WORK TO BE COMPLETED: Only a number is wanted here. Tally the lines of the data that contain "numbers".

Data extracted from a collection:
──────────
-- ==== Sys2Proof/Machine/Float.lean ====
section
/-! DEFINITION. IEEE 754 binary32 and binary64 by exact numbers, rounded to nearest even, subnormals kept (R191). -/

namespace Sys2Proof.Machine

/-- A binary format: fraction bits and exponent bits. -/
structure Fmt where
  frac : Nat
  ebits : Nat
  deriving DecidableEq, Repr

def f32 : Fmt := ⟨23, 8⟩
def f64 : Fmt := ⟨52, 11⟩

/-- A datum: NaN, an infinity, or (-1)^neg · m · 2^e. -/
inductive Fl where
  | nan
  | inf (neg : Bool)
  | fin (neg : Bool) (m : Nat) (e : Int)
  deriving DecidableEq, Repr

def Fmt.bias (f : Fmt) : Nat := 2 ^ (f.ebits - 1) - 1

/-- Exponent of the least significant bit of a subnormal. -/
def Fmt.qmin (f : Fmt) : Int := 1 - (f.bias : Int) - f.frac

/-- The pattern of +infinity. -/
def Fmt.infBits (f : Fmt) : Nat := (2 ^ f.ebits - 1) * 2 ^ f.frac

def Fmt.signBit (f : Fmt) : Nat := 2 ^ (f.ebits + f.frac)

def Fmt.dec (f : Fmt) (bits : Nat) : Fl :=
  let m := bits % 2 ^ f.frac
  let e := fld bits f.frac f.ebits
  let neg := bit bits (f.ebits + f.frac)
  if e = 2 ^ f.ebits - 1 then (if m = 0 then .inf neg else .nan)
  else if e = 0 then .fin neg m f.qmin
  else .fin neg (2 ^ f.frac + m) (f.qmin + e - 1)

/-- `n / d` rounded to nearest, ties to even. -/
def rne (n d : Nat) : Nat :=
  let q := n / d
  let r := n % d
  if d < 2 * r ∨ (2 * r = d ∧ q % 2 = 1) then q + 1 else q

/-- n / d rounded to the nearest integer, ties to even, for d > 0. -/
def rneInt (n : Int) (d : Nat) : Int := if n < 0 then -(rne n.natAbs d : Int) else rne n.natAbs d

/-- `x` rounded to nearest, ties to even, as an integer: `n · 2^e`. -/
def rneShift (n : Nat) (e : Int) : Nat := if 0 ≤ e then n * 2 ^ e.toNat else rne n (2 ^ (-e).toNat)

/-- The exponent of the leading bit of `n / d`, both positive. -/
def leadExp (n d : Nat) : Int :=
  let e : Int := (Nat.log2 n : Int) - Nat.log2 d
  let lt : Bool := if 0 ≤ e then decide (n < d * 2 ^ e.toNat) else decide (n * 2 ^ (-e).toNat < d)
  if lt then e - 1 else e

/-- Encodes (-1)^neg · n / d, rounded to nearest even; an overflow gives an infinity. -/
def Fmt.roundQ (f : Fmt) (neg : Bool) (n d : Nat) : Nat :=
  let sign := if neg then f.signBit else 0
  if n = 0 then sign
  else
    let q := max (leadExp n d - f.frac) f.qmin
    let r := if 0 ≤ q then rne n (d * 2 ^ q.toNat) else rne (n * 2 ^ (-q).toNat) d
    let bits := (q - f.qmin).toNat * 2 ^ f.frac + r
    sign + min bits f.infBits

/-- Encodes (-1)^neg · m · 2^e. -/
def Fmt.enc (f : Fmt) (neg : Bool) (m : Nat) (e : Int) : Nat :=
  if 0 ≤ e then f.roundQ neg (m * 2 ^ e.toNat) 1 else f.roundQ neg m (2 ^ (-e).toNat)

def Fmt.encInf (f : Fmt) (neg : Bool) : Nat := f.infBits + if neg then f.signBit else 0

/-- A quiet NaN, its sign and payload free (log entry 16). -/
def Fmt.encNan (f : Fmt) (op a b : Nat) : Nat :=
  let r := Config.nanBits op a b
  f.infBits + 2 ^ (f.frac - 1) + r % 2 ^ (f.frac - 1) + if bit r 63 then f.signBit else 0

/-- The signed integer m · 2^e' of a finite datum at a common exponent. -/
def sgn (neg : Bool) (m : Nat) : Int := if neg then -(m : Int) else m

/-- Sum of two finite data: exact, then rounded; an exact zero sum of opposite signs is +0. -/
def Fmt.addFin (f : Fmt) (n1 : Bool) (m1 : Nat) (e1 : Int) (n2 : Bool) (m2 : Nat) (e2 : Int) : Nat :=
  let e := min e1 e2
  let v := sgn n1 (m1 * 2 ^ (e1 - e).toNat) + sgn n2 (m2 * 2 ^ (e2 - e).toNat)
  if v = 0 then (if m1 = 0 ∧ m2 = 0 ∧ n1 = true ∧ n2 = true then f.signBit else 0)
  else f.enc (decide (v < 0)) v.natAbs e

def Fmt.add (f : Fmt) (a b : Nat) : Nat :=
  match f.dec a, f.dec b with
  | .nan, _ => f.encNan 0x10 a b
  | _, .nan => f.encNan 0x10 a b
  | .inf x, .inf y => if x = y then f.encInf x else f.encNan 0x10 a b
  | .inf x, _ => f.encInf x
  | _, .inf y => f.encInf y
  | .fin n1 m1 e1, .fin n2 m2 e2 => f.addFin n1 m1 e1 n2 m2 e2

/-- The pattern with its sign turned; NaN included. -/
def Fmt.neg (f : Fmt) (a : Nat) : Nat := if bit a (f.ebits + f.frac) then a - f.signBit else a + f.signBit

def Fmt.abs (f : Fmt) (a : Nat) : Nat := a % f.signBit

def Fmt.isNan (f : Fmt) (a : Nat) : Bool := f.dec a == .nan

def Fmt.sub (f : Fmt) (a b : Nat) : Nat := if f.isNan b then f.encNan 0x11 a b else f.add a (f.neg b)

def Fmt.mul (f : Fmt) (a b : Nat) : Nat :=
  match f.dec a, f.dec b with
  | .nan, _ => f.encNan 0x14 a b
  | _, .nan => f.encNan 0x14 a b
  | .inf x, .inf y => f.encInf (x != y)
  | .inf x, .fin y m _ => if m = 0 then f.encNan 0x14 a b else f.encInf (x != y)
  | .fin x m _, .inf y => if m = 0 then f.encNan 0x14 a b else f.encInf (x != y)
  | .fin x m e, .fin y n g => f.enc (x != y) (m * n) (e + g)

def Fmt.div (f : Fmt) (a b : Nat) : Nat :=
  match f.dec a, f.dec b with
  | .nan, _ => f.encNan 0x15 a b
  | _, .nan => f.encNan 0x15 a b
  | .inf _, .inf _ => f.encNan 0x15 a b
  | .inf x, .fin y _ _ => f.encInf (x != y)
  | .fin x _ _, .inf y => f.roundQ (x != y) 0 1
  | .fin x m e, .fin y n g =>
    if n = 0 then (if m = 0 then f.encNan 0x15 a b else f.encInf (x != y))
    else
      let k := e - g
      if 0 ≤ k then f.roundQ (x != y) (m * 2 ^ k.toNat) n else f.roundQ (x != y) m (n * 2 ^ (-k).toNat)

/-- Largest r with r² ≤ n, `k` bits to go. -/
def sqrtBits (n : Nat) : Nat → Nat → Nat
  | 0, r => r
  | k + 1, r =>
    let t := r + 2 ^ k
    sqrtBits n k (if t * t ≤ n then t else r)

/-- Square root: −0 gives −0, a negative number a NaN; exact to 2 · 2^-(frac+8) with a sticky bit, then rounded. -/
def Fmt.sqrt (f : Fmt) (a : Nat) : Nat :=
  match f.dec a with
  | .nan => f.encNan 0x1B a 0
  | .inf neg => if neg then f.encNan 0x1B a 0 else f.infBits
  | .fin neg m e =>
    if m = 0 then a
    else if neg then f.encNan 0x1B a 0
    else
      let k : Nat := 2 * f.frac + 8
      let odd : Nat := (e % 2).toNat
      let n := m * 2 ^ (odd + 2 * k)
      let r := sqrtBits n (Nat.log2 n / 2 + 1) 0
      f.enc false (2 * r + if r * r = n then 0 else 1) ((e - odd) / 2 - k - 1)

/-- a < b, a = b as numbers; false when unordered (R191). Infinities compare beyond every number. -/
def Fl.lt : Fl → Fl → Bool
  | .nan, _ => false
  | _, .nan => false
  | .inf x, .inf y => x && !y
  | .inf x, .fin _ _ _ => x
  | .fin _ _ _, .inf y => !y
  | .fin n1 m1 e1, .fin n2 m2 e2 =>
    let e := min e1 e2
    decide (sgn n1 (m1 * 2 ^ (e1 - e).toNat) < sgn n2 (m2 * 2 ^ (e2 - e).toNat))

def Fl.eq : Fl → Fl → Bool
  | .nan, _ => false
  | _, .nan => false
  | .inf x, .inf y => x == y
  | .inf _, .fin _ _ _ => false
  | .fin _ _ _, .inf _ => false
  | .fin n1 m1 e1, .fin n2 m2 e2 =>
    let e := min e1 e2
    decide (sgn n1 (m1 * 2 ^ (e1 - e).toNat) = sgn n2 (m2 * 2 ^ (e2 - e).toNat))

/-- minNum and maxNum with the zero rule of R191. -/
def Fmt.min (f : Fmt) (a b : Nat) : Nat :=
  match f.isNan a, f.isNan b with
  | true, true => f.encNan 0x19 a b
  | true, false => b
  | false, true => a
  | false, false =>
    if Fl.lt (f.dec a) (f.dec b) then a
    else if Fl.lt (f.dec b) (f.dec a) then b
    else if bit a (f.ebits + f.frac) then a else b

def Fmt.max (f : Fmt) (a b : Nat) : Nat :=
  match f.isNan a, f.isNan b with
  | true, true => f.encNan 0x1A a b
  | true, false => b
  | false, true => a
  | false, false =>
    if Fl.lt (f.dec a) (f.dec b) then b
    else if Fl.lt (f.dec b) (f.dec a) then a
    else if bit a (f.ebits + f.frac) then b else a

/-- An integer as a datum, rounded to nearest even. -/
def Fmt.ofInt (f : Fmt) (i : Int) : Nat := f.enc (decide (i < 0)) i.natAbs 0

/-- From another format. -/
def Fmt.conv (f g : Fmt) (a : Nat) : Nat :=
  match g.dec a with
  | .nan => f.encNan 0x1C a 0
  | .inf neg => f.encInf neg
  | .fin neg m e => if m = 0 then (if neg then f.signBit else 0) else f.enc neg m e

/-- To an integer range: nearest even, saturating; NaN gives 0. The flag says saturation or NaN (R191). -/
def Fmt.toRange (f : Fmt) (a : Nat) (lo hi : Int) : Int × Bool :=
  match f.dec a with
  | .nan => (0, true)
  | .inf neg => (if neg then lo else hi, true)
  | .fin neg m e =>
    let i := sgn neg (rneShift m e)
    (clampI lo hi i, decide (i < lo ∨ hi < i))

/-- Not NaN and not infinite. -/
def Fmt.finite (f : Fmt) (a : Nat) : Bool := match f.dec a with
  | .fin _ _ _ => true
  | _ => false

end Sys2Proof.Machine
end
──────────
EXERCISE RESULT: 2